[A Popular History of France From The Earliest Times by Francois Pierre Guillaume Guizot]@TWC D-Link bookA Popular History of France From The Earliest Times CHAPTER XLVIII 77/143
"Once only, in the Cid, Corneille had abandoned himself unreservedly to the reality of passion; scared at what he might find in the weaknesses of the heart, he would no longer see aught but its strength.
He sought in man that which resists and not that which yields, thus giving his times the sublime pleasure of an enjoyment that can belong to nought but the human soul, a cherished proof of its noble origin and its glorious destiny, the pleasure of admiration, the appreciation of the beautiful and the great, the enthusiasm aroused by virtue.
He moves us at sight of a masterpiece, thrills us at the sound of a noble deed, enchants us at the bare idea of a virtue which three thousand years have forever separated from us." (_Corneille et son temps,_ by M.Guizot.) Every other thought, every other prepossession, are strangers to the poet; his personages represent heroic passions which they follow out without swerving and without suffering themselves to be shackled by the notions of a morality which is still far from fixed and often in conflict with the interests and obligations of parties, thus remaining perfectly of his own time and his own country, all the while that he is describing Greeks, or Romans, or Spaniards. [Illustration: Corneille reading to Louis XIV .-- --642] There is no pleasure in tracing the decadence of a great genius. Corneille wrote for a long while without success, attributing his repeated rebuffs to his old age, the influence of fashion, the capricious taste of the generation for young people; he thought himself neglected, appealing to the king himself, who had ordered _Cinna_ and _Pompee_ to be played at court:-- "Go on; the latest born have naught degenerate, Naught have they which would stamp them illegitimate They, miserable fate! were smothered at the birth, And one kind glance of yours would bring them back to earth; The people and the court, I grant you, cry them down; I have, or else they think I have, too feeble grown; I've written far too long to write so well again; The wrinkles on the brow reach even to the brain; But counter to this vote how many could I raise, If to my latest works you should vouchsafe your praise! How soon so kind a grace, so potent to constrain, Would court and people both win back to me again! 'So Sophocles of yore at Athens was the rage, So boiled his ancient blood at five-score years of age,' Would they to Envy cry, 'when OEdipus at bay Before his judges stood, and bore the votes away.'" Posterity has done for Corneille more than Louis XIV.

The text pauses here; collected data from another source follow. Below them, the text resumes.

/-- A read of a stream engine returns (R212). The cycle of data or a value from across a crossing is kept, for the class of a late delivery
(R210). A refused read of a move's bytes ends that move (R216). -/
def execStreamReadReturn (c e id : Nat) (ans : ReadAns) (s : State) : Res :=
  let x := s.se c e
  let now := (s.cycleOf c).toNat
  .next (match x.reads.find? (fun r => r.id == id) with
    | none => s
    | some r =>
      let s1 := s.modSe c e (fun y => { y with reads := y.reads.filter (fun q => q.id != id) })
      let s2 := s1.modSe c e (fun y => { y with val := if r.async then now + 1 else y.val })
      match ans, r.kind with
      | .refused st, .pieces ps =>
        match ps with
        | p :: _ => s1.seFaultAt c e p.1 ((x.moves.find? (fun m => m.id == p.1)).map (·.k) |>.getD x.k) st
        | [] => s1
      | .refused st, _ => s1.seFault c e st
      | .ok data bad, .pieces ps =>
        let t := ps.foldl (fun (t : State × Nat) p =>
          (t.1.modSe c e (fun y => y.modMove p.1 (fun m =>
            m.arrive p.2.1 ((data.drop t.2).take p.2.2) (fun i => NSet.has bad (t.2 + i)) r.async now)), t.2 + p.2.2)) (s1, 0)
        let u := t.1.seSend c e
        (ps.foldl (fun s p => s.seDone c e p.1) u).seRequest c e
      | .ok data bad, .page ra low => s2.pageEntry c e (leNat data) ra low (!bad.isEmpty)
      | .ok data bad, .loopm => s2.loopmCount c e (leNat data) (!bad.isEmpty)
      | .ok data bad, .walk slot =>
        if !bad.isEmpty then s2.seFault c e ePoison
        else if leNat data ≥ 2 ^ 24 then s2.seFault c e eRange
        else s2.modSe c e (fun y => { y with waitRead := false, walkCnt := y.walkCnt.put slot (some (leNat data)) }))

/-- May the write piece `p` of a move be made at cycle `now` (R205, R210, R213): its data has arrived, its pieces were requested and its
delivery's free tests passed in earlier cycles, the delivery before is done, and its scheduled cycle, or the cycle after the last write, has come? -/
def Se.pieceDue (x : Se) (m : SeMove) (p : Bool × Nat × Nat) (now : Nat) : Bool :=
  let h := if p.1 then m.dn else p.2.1 + p.2.2
  m.ready h && m.reqs.all (fun q => !(m.wants (m.srcNeed h) q.1) || q.2 ≤ now)
  && !(x.freeTests.any (fun t => t.1 ≤ m.k)) && x.gate.get 0 m.k ≤ now && m.k == x.delivery
  && (if stDl x.ent then x.schedule m.k ≤ now else x.wroteAt ≤ now)

/-- One write piece of a delivery (R209, R210, R213). Words take the marks of the data (R190). -/
def execDeliveryPieceWrite (c e : Nat) (s : State) : Res :=
  let x := s.se c e
  let now := (s.cycleOf c).toNat
  .next (match x.moves.find? (fun m => m.done < (m.ownRuns x.rate).length) with
    | none => s
    | some m =>
      match (m.ownRuns x.rate)[m.done]? with
      | none => s
      | some p =>
        if !(s.enginesOn c) || !(x.pieceDue m p now) then s
        else
          let o := s.movOut c m
          let s1 := if p.1 then s.spadStore c m.scale.addr o.scales (fun i => o.scaleBad.has i)
            else s.spadStore c (m.dst.addr + p.2.1) ((o.bytes.drop p.2.1).take p.2.2) (fun i => o.bad.has (p.2.1 + i))
          let late := stDl x.ent && m.asyncLate (if p.1 then m.dn else p.2.1 + p.2.2) (x.schedule m.k)
          let s2 := s1.modSe c e (fun y =>
            { y.modMove m.id (fun z => { z with done := z.done + 1 }) with
              piecesMade := y.piecesMade + 1, wroteAt := now + 1,
              slip := if stDl x.ent then y.slip + (now - x.schedule m.k) else y.slip, asyncSlip := y.asyncSlip || late })
          ((s2.seDone c e m.id).seRequest c e).seSettle c e)

/-- The action of the first delivery point, at or after its deadline and after the cycles of its last write and of the point itself. Late
deliveries are counted by class; one already due when the engine was scanned in counts in neither (R209-R211, R213, R218). -/
def execDeliveryAction (c e : Nat) (s : State) : Res :=
  let x := s.se c e
  .next (match x.acts with
    | .point k rdy at_ val :: t =>
      let dl := stDl x.ent
      let now := (s.cycleOf c).toNat
      let d := stBase x.ent + k * stStep x.ent
      if x.moves.any (fun m => m.k == k && m.done < (m.ownRuns x.rate).length) || x.freeTests.any (fun f => f.1 ≤ k) || !(s.enginesOn c)
          || now ≤ at_ || now < x.wroteAt || (dl && now < d + x.slip) then s
      else
        let late := dl && now > d && x.exempt ≤ d
        let async := x.asyncSlip || (val != 0 && d ≤ val && d < at_ + 1)
        let s1 := s.modSe c e (fun y => { y with acts := t, deliveries := (y.deliveries + 1) % 2 ^ 16, piecesMade := 0, slip := 0, asyncSlip := false,
                                                 wroteAt := 0, gate := y.gate.del k })
        let s2 := match rdy with | some ctr => s1.addFrom c ctr 1 | none => s1
        let s3 := if late && async then (s2.modSeAsyncLate c (fun n => satAdd top16 n 1)).detBreakCore c 1
          else if late then s2.modSeOndieLate c (fun n => satAdd top16 n 1) else s2
        s3.seSettle c e
    | _ => s)

/-- A held stack request is sent 4 cycles after its first piece (R207). -/
def execStackMergeSend (c e : Nat) (s : State) : Res := .next (s.seFlush c e)

/-- The cycle A that the acknowledgement of a device write is held to: that of the first signal that waits for it, else the completion's (R214). -/
def Se.ackDue (x : Se) (w : SeWrite) : Nat :=
  (x.acts.findSome? (fun a => match a with | .ssig _ _ _ mv win => if w.mv < mv then some win else none | _ => none)).getD x.asyncA

/-- An acknowledgement, or a refusal, of a device write (R214, R216): past its window it counts ACK_LATE in deterministic mode, or
STACK_CMD for a stack engine command (R371). -/
def execDeviceWriteAck (c e id : Nat) (status : Nat) (s : State) : Res :=
  let x := s.se c e
  .next (match x.writes.find? (fun p => p.id == id) with
    | none => s
    | some p =>
      let s1 := s.modSe c e (fun y => { y with writes := y.writes.filter (fun q => q.id != id), pushOut := y.pushOut.filter (fun q => q.1 != id),
                                               cmdA := y.cmdA.filter (fun q => q.1 != id) })
      let now := (s.cycleOf c).toNat
      let s2 :=
        if !(s.vat ((s.vatOfCore c).getD 0)).det.detOn then s1
        else match x.cmdA.find? (fun q => q.1 == id) with
          | some q => if q.2 < now then s1.detBreakCore c 0x10 else s1
          | none => if p.async && x.ackDue p < now then s1.detBreakCore c 4 else s1
      if status != eOk then s2.seFaultAt c e p.mv p.k status else s2.seSettle c e)

/-- The acknowledgement window ends: held signals are applied (R214). -/
def execAckWindowExpiry (c e : Nat) (s : State) : Res := .next (s.seSettle c e)

/-- The STREAM completes and its signal is applied (R219); an untimed one that read across a crossing counts STREAM_UNTIMED (R213). -/
def execStreamComplete (c e : Nat) (s : State) : Res :=
  let x := s.se c e
  .next (match x.entry with
    | none => s
    | some m =>
      if x.ended && x.acts.isEmpty && x.moves.isEmpty && x.reads.isEmpty && x.writes.isEmpty && s.ackOver c x.asyncA then
        let s1 := s.modSe c e (fun y => { y with entry := none })
        let s2 := if !(stDl m.toNat) && x.readAsync then s1.detBreakCore c 2 else s1
        s2.sigDone c (seQueue e) m
      else s)

end Sys2Proof.Machine
end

could have done: it has left in oblivion _Agesilas, Attila, Titus,_ and _Pulcherie;_ it preserved the memory of the triumphs only.
The poet was accustomed to say with a smile, when he was reproached with his slowness and emptiness in conversation, "I am Peter Corneille all the same." The world has passed similar judgment on his works; in spite of the rebuffs of his latter years, he has remained "the great Corneille." When he died, in 1684, Racine, elected by the Academy in 1673, found himself on the point of becoming its director; he claimed the honor of presiding at the obsequies of Corneille.